DATA:
╔══
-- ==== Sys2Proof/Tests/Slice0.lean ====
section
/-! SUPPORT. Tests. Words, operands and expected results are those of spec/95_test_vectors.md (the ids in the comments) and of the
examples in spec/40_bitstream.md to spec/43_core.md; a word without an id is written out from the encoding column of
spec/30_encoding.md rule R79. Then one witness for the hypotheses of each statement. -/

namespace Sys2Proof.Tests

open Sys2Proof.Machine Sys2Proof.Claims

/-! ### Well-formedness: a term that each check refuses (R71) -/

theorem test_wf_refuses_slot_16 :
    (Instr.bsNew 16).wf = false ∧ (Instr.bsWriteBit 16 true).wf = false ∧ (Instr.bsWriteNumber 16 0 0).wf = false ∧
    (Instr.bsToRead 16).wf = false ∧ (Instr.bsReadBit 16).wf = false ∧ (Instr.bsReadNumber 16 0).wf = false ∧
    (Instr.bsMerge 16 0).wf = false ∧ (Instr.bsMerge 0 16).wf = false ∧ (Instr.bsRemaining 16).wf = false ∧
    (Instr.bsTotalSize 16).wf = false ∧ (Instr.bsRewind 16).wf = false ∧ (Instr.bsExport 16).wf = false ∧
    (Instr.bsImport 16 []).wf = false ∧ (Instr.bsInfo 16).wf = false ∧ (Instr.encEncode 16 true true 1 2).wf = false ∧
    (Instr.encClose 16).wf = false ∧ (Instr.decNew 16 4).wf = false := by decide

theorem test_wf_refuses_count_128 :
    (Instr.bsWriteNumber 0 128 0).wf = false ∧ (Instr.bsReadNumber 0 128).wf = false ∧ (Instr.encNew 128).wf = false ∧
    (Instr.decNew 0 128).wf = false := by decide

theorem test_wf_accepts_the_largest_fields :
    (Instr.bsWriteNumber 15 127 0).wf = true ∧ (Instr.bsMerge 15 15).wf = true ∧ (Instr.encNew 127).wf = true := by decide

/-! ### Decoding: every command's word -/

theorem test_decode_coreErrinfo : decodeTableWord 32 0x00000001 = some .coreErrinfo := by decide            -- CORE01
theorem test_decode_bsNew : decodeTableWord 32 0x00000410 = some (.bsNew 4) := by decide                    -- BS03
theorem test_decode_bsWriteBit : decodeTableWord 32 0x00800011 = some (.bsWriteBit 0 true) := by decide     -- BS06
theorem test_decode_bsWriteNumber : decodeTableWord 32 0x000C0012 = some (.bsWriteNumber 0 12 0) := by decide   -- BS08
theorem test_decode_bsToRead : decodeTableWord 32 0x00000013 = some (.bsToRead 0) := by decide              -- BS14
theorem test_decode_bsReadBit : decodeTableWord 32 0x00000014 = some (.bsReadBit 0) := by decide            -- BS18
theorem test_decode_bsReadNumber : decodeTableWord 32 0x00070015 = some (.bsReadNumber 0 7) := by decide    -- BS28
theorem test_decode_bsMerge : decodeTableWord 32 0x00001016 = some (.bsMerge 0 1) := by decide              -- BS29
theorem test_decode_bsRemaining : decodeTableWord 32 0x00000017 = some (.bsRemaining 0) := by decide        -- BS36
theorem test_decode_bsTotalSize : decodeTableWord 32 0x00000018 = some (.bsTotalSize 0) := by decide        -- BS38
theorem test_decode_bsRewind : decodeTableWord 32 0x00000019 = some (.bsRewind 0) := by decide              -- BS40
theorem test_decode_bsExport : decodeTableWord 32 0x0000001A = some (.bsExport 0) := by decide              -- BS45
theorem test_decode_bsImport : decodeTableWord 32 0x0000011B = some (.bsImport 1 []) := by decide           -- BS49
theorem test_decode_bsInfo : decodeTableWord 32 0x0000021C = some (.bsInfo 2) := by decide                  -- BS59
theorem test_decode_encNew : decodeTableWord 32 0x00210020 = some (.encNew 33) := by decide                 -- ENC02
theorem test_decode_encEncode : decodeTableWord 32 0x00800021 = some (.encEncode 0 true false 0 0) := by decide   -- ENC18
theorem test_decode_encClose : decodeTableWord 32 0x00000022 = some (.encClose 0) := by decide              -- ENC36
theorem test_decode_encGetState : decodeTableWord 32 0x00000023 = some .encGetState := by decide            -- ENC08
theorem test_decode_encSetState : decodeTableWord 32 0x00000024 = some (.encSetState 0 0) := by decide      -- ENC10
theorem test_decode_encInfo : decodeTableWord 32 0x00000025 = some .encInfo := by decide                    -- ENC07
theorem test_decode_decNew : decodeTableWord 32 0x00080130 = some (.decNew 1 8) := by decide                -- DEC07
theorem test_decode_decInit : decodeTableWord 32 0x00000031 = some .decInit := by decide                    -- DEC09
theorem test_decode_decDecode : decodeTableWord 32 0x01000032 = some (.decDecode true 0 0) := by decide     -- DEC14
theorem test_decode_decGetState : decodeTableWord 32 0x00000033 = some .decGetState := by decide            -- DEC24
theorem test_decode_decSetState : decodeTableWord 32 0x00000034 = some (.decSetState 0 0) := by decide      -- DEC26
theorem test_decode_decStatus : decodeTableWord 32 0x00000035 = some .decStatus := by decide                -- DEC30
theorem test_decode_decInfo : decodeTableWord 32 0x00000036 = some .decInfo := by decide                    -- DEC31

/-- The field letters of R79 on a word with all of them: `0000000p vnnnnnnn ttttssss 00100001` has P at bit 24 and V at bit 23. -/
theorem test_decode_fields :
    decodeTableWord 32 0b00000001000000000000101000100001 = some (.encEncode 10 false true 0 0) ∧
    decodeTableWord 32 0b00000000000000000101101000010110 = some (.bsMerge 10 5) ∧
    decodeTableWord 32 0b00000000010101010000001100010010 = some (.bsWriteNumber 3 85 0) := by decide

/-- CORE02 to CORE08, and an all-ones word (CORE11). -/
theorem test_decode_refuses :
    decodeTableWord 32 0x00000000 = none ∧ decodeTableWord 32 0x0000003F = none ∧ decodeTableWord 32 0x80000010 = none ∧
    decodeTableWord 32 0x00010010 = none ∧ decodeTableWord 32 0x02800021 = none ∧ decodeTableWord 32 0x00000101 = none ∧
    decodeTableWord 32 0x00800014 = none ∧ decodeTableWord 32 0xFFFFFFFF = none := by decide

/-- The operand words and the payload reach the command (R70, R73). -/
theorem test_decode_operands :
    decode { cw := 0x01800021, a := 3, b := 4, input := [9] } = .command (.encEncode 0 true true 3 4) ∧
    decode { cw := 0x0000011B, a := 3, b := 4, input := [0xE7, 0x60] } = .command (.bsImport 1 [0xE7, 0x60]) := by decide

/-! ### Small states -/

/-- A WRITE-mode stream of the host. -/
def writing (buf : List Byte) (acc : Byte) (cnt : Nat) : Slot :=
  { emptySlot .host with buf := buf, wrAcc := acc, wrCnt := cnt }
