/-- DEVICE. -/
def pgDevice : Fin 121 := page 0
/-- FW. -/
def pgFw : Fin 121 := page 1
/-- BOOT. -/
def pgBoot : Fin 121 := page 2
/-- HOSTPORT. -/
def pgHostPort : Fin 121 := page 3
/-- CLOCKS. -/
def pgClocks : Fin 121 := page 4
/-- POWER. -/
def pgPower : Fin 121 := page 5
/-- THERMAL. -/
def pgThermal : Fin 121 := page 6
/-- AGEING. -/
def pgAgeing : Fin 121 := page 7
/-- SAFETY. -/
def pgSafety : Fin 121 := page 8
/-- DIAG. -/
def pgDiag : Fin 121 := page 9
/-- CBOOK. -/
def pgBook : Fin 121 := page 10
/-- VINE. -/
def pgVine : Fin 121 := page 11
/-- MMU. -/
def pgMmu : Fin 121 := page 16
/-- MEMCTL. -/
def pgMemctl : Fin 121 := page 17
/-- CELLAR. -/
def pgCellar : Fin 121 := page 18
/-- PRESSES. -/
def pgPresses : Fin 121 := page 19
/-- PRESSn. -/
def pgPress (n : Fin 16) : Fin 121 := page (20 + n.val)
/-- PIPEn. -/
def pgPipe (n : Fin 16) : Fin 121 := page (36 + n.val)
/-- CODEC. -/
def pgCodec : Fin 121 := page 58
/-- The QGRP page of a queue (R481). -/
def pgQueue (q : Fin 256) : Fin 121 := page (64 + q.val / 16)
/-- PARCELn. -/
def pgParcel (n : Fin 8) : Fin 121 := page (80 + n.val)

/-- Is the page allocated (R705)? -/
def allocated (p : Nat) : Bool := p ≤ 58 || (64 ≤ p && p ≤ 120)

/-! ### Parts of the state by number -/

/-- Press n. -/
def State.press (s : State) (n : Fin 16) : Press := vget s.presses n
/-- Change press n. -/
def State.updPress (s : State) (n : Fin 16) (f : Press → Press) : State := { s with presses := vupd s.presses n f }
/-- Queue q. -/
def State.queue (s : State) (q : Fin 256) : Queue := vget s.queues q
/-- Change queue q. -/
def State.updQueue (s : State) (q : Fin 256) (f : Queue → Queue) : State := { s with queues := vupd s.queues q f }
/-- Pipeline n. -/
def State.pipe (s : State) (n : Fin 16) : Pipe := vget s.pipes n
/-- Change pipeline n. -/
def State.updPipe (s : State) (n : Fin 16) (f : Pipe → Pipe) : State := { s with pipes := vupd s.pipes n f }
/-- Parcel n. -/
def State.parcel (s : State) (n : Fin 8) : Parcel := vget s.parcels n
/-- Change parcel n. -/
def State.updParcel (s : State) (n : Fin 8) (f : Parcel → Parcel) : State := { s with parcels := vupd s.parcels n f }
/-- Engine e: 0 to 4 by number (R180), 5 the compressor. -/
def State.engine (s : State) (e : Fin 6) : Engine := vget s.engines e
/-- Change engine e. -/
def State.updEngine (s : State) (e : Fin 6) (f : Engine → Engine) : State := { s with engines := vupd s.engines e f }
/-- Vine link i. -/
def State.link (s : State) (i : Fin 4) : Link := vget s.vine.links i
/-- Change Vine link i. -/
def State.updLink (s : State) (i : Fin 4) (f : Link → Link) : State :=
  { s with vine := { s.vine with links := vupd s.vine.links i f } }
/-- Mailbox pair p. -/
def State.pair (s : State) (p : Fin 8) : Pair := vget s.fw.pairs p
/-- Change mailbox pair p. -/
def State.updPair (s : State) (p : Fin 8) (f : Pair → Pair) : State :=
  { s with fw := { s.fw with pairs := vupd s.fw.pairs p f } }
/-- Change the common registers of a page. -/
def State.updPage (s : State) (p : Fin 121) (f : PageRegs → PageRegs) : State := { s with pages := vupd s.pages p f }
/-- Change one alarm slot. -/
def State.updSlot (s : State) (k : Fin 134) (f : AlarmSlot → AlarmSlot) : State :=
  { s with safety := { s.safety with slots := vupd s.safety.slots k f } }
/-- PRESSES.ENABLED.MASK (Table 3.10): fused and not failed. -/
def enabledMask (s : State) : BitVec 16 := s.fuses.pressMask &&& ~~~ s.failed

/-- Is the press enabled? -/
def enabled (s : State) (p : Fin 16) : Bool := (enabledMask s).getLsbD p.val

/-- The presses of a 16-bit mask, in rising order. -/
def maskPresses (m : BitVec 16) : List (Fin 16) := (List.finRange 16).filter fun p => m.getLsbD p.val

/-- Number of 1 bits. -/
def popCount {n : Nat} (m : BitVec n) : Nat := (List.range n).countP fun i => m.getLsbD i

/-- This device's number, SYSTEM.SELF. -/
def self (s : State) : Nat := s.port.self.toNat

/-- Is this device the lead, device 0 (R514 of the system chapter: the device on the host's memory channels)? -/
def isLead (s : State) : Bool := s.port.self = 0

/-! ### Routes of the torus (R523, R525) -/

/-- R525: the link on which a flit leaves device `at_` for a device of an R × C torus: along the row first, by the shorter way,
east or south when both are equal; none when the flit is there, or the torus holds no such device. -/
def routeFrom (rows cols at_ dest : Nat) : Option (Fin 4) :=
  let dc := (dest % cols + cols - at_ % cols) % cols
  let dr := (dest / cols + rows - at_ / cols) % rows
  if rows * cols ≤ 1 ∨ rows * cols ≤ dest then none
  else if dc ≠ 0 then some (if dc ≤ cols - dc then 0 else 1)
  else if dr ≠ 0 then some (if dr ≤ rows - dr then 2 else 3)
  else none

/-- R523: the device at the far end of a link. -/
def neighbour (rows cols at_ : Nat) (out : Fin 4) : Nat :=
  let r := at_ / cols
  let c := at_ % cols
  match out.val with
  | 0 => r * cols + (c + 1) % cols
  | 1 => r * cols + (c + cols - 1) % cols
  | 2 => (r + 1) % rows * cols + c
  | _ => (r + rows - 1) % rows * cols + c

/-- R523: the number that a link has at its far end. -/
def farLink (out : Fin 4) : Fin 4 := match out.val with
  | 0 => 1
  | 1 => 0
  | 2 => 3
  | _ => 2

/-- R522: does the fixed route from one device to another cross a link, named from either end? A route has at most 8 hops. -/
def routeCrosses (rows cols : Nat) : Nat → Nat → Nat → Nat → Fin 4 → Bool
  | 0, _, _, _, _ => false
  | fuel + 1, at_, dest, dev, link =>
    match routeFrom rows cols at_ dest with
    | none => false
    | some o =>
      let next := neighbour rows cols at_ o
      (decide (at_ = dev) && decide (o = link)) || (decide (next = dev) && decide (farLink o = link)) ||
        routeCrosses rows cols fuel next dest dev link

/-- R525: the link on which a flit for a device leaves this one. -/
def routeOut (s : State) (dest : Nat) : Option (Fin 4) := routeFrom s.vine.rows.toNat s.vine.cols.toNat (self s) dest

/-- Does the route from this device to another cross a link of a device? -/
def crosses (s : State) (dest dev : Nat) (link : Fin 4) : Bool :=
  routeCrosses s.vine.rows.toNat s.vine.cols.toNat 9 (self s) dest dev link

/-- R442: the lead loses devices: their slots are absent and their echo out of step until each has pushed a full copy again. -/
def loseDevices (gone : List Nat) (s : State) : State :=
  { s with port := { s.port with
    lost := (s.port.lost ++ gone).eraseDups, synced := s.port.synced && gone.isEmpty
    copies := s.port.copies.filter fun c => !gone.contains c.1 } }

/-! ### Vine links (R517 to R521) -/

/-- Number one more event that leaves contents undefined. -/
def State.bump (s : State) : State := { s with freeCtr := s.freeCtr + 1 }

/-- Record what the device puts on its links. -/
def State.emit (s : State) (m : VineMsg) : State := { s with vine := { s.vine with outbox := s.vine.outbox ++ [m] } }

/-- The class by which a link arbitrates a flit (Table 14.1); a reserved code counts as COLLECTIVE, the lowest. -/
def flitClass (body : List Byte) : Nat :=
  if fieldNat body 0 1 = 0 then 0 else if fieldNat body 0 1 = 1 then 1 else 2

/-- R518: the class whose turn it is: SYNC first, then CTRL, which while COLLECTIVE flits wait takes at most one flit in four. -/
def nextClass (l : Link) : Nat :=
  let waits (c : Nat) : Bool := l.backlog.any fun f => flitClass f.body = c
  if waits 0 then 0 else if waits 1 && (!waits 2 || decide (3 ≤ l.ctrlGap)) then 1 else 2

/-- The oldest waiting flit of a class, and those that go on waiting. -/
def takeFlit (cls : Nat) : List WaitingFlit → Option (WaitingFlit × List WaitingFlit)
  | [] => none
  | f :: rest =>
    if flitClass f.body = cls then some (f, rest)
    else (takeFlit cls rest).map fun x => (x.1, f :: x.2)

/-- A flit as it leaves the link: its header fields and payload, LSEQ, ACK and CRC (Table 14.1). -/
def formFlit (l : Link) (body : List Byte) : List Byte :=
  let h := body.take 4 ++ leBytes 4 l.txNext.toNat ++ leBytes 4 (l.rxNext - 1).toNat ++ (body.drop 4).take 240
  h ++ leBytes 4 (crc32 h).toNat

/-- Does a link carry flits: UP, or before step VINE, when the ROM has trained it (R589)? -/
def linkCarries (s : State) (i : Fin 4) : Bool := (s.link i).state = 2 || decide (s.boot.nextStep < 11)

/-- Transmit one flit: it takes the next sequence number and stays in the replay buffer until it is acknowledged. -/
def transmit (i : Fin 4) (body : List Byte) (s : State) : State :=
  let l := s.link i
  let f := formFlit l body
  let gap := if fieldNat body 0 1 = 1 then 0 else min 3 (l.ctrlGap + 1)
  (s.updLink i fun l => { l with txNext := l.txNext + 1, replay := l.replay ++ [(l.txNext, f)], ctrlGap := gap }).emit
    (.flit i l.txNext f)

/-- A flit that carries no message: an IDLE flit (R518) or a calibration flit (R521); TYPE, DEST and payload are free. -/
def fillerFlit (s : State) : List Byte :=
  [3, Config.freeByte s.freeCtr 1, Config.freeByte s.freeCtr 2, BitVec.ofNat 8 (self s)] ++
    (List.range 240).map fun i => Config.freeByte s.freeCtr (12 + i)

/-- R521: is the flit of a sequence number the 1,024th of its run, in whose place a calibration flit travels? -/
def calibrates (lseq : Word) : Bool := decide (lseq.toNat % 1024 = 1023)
╚══
DIRECTIONS FOR THIS TASK:
All that is needed is the exact run of lines above from the line containing "f :: rest =>" through the line containing "h ++ leBytes 4 (crc32 h).toNat", both of them included.

SOLUTION FOR THIS TASK:
  | f :: rest =>
    if flitClass f.body = cls then some (f, rest)
    else (takeFlit cls rest).map fun x => (x.1, f :: x.2)

/-- A flit as it leaves the link: its header fields and payload, LSEQ, ACK and CRC (Table 14.1). -/
def formFlit (l : Link) (body : List Byte) : List Byte :=
  let h := body.take 4 ++ leBytes 4 l.txNext.toNat ++ leBytes 4 (l.rxNext - 1).toNat ++ (body.drop 4).take 240
  h ++ leBytes 4 (crc32 h).toNat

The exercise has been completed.